C2 Audit Mode
C2 audit mode is a SQL Server 2005 feature that supports out-of-the-box audit logging. It logs all audit trace events, including every data column. A C2 audit mode log is identical to a SQL Server trace that includes every column of every security audit event.
C2 audit mode also utilizes a slight amount of system resources. I tested C2 audit mode at the Texas Microsoft Technology CXenter in Austin, by performing the same traces with C2 audit mode enabled, then disabled. C2 audit mode imposed a 3.6 percent performance penalty — as measured by time of workload execution. The test was run on a dedicated, single-processor test system with a mixed test workload provided by a second system running a Transaction Processing Performance Council benchmark B (TPC-B)-like script. With C2 audit mode off, the workload averaged 47 seconds over repeated tests. With C2 audit mode on, the same workload averaged 48.7 seconds. Average CPU use was 1.1 percent higher with C2 audit mode on — 57.89 percent versus 59.04 percent.
If all you need is basic “who logged in and accessed what” audit logging, create a trace that includes the Audit Schema Object Access event (all columns) and the Audit Login event (all columns) within the Security Audit event group.
To determine whether or not C2 audit mode is turned on, you can use the following T-SQL statement, which returns the current value of the C2 audit mode option:
SELECT value FROM sys.configurations
WHERE name = ‘c2 audit mode’;
GO
If the result is 1, C2 audit mode is enabled; if 0, it’s disabled.
To turn on C2 audit mode, run the T-SQL code in Listing 2. You’ll need to restart the instance for the setting to take effect. If you prefer to use the GUI rather than T-SQL to enable C2 audit mode, open Object Explorer and right-click a server. Then select Properties and the Security page. Click the Enable C2 audit tracing check box. Then restart the instance.
With C2 audit mode enabled, SQL Server will write information to a series of .trc files in the instance data directory. Once a file grows to 200MB, it’s closed and a new file is created. If the data directory runs out of space, the instance will immediately stop. To recover from this catastrophe, you’ll either need to clear some space or restart the instance from the command line with a -f flag (to disable audit logging).You can find more information about starting a SQL Server 2005 instance in the BOL “How to: Start an Instance of SQL Server (sqlservr.exe)” topic. Once you have a command line open to the appropriate binn directory, entering sqlservr -f will start SQL Server in minimal configuration and will place SQL Server in single-user mode.
You can disable audit logging by using the T-SQL statement in Listing 3. Press Ctrl+Break in the command window to stop the instance, then start the instance as you normally would.

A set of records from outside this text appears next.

/-- Where a routed packet goes from this device. -/
inductive Route where
  | deliver
  | out (p : Fin 8) (upper : Bool)
  | none_
deriving DecidableEq, Repr

/-- The next hop in dimension i: a packet that came in on this dimension keeps its direction, another chooses one. Past
the dateline it uses the upper channel of its pair (R390). (DEDUCED, log 107) -/
def Kamion.hop (k : Kamion) (via : Option (Fin 8)) (origin dest : BitVec 12) (i : Nat) : Route :=
  let keeps : Option Bool :=
    if via.isSome && via == k.dirPort i true then some false
    else if via.isSome && via == k.dirPort i false then some true
    else none
  match keeps <|> k.chooseDir i (coordOf dest i) with
  | none => .none_
  | some m =>
    let start := if keeps.isSome then coordOf origin i else coordOf k.id i
    let next := nextCoord (k.dimSize i) (coordOf k.id i) m
    match k.dirPort i m with
    | some p => .out p (k.wrapped i && (if m then decide (start < next) else decide (next < start)))
    | none => .none_

/-- The route of R391: an override, the shape, delivery, then X, Y and Z. -/
def Kamion.route (k : Kamion) (via : Option (Fin 8)) (origin dest : BitVec 12) : Route :=
  match k.aovr.toList.find? fun o => o.valid && o.dest == dest with
  | some o => .out o.port.toFin false
  | none =>
    if [0, 1, 2].any fun i => decide (k.dimSize i ≤ coordOf dest i) then .none_
    else match [0, 1, 2].find? fun i => coordOf dest i != coordOf k.id i with
      | none => .deliver
      | some i => k.hop via origin dest i

/-- Routed traffic is carried once the table is in effect and the id is confirmed (R392). -/
def Kamion.carries (k : Kamion) : Bool := k.routed && k.confirmed

/-- Count one packet in NOROUTE. -/
def State.noRoute (s : State) : State := { s with km := { s.km with noroute := satInc s.km.noroute } }

/-! ### Arrivals (R292, R400, R402) -/

/-- A trigger arrives: it enters the queue of 64 entries, or counts in DROPPED where its world is not accepted or the queue
is full. -/
def State.trigArrive (s : State) (w : Fin 2) (action : Word) (target : BitVec 64) : State :=
  let t := s.trigq
  if (if w = 0 then t.acceptT else t.acceptG) && decide (t.queue.length < 64) then
    { s with trigq := { t with queue := t.queue ++ [⟨w, action, target, max target.toNat s.now.toNat⟩] } }
  else { s with trigq := { t with dropped := satInc t.dropped } }

/-- Apply a function to a receive queue of a world. -/
def State.modRq (s : State) (w : Fin 2) (q : Fin 16) (f : RecvQueue → RecvQueue) : State :=
  s.modWorld w fun x => { x with rq := vmod x.rq q f }

/-- A message arrives in a receive queue, stamped at the present tick; a context that receives in the queue's slot becomes
READY unless its deadline has passed. -/
def State.msgArrive (s : State) (w : Fin 2) (q : Fin 16) (word : Word) : State :=
  let r := s.worlds[w].rq[q]
  if !r.en || decide (64 ≤ r.entries.length) then s.modRq w q fun r => { r with dropped := satInc r.dropped }
  else
    let s := s.modRq w q fun r => { r with entries := r.entries ++ [(s.now, word)] }
    let x := s.slot r.core r.slot
    let s := match x.state, x.block with
      | .receiving, some (.recv d) => if atOrBefore s.now d then s.makeReady r.core r.slot else s
      | _, _ => s
    if r.lev then s.raise r.line.toFin else s

/-- The physical address at which a landing writes an intermediate address: mapped writable in the world's stage 2. (DEDUCED, log 111) -/
def State.landSpot (s : State) (w : Fin 2) (ia : Nat) : Option Nat :=
  match stage2 s w ia with
  | .ok (e, _) => if (permCheck 2 false .write e).isSome || pteSE e then none else some (leafOut e ia)
  | .error _ => none

/-- Whether a run of intermediate addresses is mapped writable, page by page. (DEDUCED, log 111) -/
def State.landMapped (s : State) (w : Fin 2) (stop : Nat) : Nat → Nat → Bool
  | 0, ia => decide (stop ≤ ia)
  | n + 1, ia =>
    if stop ≤ ia then true
    else match stage2 s w ia with
      | .ok (e, _) =>
        (s.landSpot w ia).isSome && State.landMapped s w stop n ((ia / 2 ^ pteS e + 1) * 2 ^ pteS e)
      | .error _ => false

/-- Apply a function to a landing ring. -/
def State.modLr (s : State) (w : Fin 2) (k : Fin 8) (f : LandRing → LandRing) : State :=
  s.modWorld w fun x => { x with lr := vmod x.lr k f }

/-- Write words at intermediate addresses; a word whose page is gone is not written. -/
def State.landWords (s : State) (w : Fin 2) (ia : Nat) : List Word → State
  | [] => s
  | v :: vs =>
    let s := match s.landSpot w ia with
      | some pa => s.agentWrite 12 pa v
      | none => s
    State.landWords s w (ia + 1) vs

/-- Words of a landing ring that a block may use: all but those from RD to WR while RD_EN = 1. -/
def LandRing.free (r : LandRing) : Nat :=
  let size := r.size.toNat
  if r.rdEn then size - (r.wr.toNat + size - r.rd.toNat % size) % size else size

/-- A bulk block lands in a ring, after a FILL run to the end where it would wrap, its HDR last; or it is refused whole
(R402). -/
def State.bulkLand (s : State) (w : Fin 2) (k : Fin 8) (ws : List Word) : Bool × State :=
  let r := s.worlds[w].lr[k]
  let size := r.size.toNat
  let (need, stop) := placeRing size r.wr.toNat [ws.length]
  let base := r.base.toNat
  if !r.en || decide (size < ws.length) || decide (r.free < need) || ws.isEmpty then
    (false, s.modLr w k fun r => { r with refused := satInc r.refused })
  else
    let wrap := decide (size < r.wr.toNat + ws.length)
    let s := if wrap && decide (r.wr.toNat < size) then
        s.landWords w (base + r.wr.toNat) [Word.fill (BitVec.ofNat 64 (size - r.wr.toNat))]
      else s
    let start := base + if wrap then 0 else r.wr.toNat
    let s := (s.landWords w (start + 1) ws.tail).landWords w start (ws.take 1)
    let s := s.modLr w k fun r => { r with wr := BitVec.ofNat 24 (stop % size), seq := r.seq + 1 }
    (true, if r.lev then s.raise r.line.toFin else s)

You can read the C2 audit mode .trc files either by using SQL Profiler or the sys.fn_trace_gettable system function.
There’s no way to change C2 audit mode files’ location from the instance data directory. You can change the default location of the data directory by using the Server Properties dialog Database Settings page.
SQL Server Profiler
SQL Server Profiler lets DBAs and developers record and analyze exactly which T-SQL statements were submitted to the server and how the server accessed the database to return result sets. You can also use SQL Server Profiler to automate the SQL Trace script-creation process. Although some DBAs may find using SQL Server Profiler easier than SQL Trace, Profiler’s performance overhead makes it an inefficient tool for production audit logging.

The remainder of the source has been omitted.